3 New Resolutions After 10 Years of Teaching PBL

Goals Resolutions

Crazy as it sounds to me, I started year 20 as an educator last month. In an economy where people bounce careers a dozen times, I stand as an anomaly. For better or worse, I keep coming back.

In addition to being in year 20 of my career as a whole, it is the ten-year anniversary of our wonderful Columbus Signature Academy New Tech High School. That, for me, is the more significant number, because come May I will have spent half of my career implementing Project-Based Learning (PBL).

As far as teaching goes, PBL saved me. I know that if I had not made the switch ten years back, I would have moved on to a “desk job,” or a park ranger gig, or perhaps would have joined a struggling funk band. Who knows—I may still make one of those switches. But for now, I am not ready.

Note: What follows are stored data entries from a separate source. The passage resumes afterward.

/-! ### Taking a trap -/

/-- The thread of strand `st` as the entry of a trap of the fragment `m` leaves it. -/
def trapThread (m : BitVec 32) (handler : BitVec 62) (i : Nat) (h : Thread) : Thread :=
  if m.getLsbD i then { h with inTrap := true, intr := some h.region, pc := handler, wait := .ready, outs := [] }
  else if h.live then { h with paused := true } else h

theorem trapTag_plain (s : State) (p : Site) (x : Exc) (h : x.birth.isSome = true → s.mints p.u = false) :
    ∃ c, trapTag s p x = (c, false, s) := by
  unfold trapTag
  dsimp only
  split
  · exact ⟨_, rfl⟩
  · next hen =>
    split
    · exact ⟨_, rfl⟩
    · next b hb =>
      have hm := h (by rw [hb]; rfl)
      unfold State.mints at hm
      have : (s.strand p.u).mintOn = false := by
        revert hm hen
        cases (s.strand p.u).tagEn <;> cases (s.strand p.u).mintOn <;> simp
      rw [this]
      exact ⟨_, rfl⟩

/-- The strand as a trap's entry leaves it, its new region apart. -/
def trapStrand (p : Site) (t : TrapState) (frame : Nat) (handler : BitVec 62) (st : Strand) : Strand :=
  let st := st.writeS 62 (wordsOfNat 2 frame) 0
  let st := { st with trap := some t, ctl := { st.ctl with tfp := BitVec.ofNat 64 frame } }
  { st with threads := st.threads.mapIdx (trapThread p.mask handler) }

theorem takeTrap_eq (s : State) (p : Site) (x : Exc) (hb : x.birth.isSome = true → s.mints p.u = false)
    (ht : (s.strand p.u).trap = none) (hv : (s.strand p.u).ctl.tvec ≠ 0) :
    let st := s.strand p.u
    let low := st.lowest p.mask
    let restart := x.restart.getD (if p.boundary then byteOf p.pc else byteOf (st.startOf low))
    let next := x.next.getD (byteOf (p.pc + BitVec.ofNat 62 p.words))
    let lanes := x.lanes.getD (st.laneMask (maskBits p.mask))
    let frame := slotVA s st + 0x400
    let handler := BitVec.ofNat 62 (st.ctl.tvec.toNat / 4)
    ∃ c, ∃ bytes, bytes = frameBytes x false c lanes (byteOf p.pc) p.word0 restart next (st.readS 62 1).w (st.readS 63 1).w ∧
      takeTrap s p x = openRegion ((slotWrite s p.u 0x400 bytes).modStrand p.u (trapStrand p
        { frag := p.mask, cause := x.cause, restart := BitVec.ofNat 64 restart, regional := restart == byteOf (st.startOf low),
          since := (slotWrite s p.u 0x400 bytes).uid, tag62 := (st.readS 62 1).tag, tag63 := (st.readS 63 1).tag } frame handler))
        p.u p.mask handler false := by
  obtain ⟨c, hc⟩ := trapTag_plain s p x hb
  dsimp only
  refine ⟨c, _, rfl, ?_⟩
  unfold takeTrap
  rw [hc]
  dsimp only
  rw [ht, if_neg (by simp), if_neg hv]
  rfl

I am not ready because there are so many facets of education that I have not mastered. I figure if I ever do master some of these practices, I probably should do a good ten years of teaching after that point. I owe it to all the kids I shortchanged with bad pedagogy.

So this is going to be a year to re-tool and refine my practices. Here are some of my goals:

1. Finally get smart about grading. My friend and mentor Drew Schrader shared a quote during some summer work that has not left my mind since he quoted it for us. We were talking about assessment practices, and he posed this James Popham quote for us to pontificate upon: “Any assessment that doesn’t lead to an instructional decision is merely a ritual.” Merely a ritual. As in, something we have come to believe is important, even if we are not sure why. A ritual, as in, something we will continue to do, indefinitely, for better or worse.

For four years now, since I was first exposed to Standards-Based Grading, I have inched closer to implementing it on a full-time basis. The idea has real traction now in our building, and we want to continue to improve our practice and plan to do so by conferencing with SBG mentors (like my old friend Michael McDowell, principal and teacher in Marin County, California) and by visiting other New Tech Schools (such as Kent Innovation High in Grand Rapids, Michigan) that have been using SBG for a decade or more.

2. Seek better feedback for myself. It is a standing expectation in our school that every facilitator takes their project idea to an informal and optional meeting held each Monday based on Critical Friends Group. At these meetings, a presenter pitches their project idea in one of a number of ways; most commonly, projects are subjected to a Tuning Protocol (best used for an idea that is well-formed but may want for some feedback on details, logistics, scope of content, etc.) or a Charette Protocol (most appropriate when an idea is there but is a bit formless.)

Personally, I feel like I have drifted away from getting enough feedback on project ideas prior to introducing them to my students. Even projects that are successful and repeatable should be reframed each year to ensure authenticity and continual improvement, and those “tweaks” require feedback from a professional learning network. This year, I am off to a good start with getting ideas in front of a group of trusted and valued peers prior to sharing with my students.

3. Find the next “revolution.” After all, it is our ten-year anniversary. While our school’s vision is to be “A Revolutionary Pathway for Learning,” it goes without saying that revolution is difficult and change is slow (and is a revolution still a revolution 10 years on?). For us, we feel that the next revolution has a little more to do with all of the major facets of who we are: Project Based Learning, a culture of Trust, Respect and Responsibility, and seamless access to technology and information.

The approach that we are taking is one that strives to give students even greater ownership of their own learning, in ways that are age- appropriate. Standards-Based grading is a piece of that bigger picture, in that it gives students clear expectations for what content fluency looks like in various disciplines.

So, too, is a broad swath of voice and choice for students to explore their passions. We have successfully implemented Genius Hour in the last year, and are looking to potentially make it the grade 9 entry point through which students build to an eventual Senior Project. E- Learning, in its current form in our district, is an approach reserved only for extenuating events like a “Snowpocalypse” or other school closure event. But why? As connectivity becomes pervasive, why should we not leverage technology to give students more autonomy, responsibility and freedom?

I feel incredibly fortunate to be a member of a stellar staff full of courageous, envelope-pushing people, ages 14 through 58. Life at school is good, and it is still an exciting place to go each day. And, of course, it’s a challenging job–that is ultimately the reason why I keep coming back! In my acronym-filled educational world, I’m looking forward to a year with lots of PBL, SBG, CFG, and JDI (Just Do It!)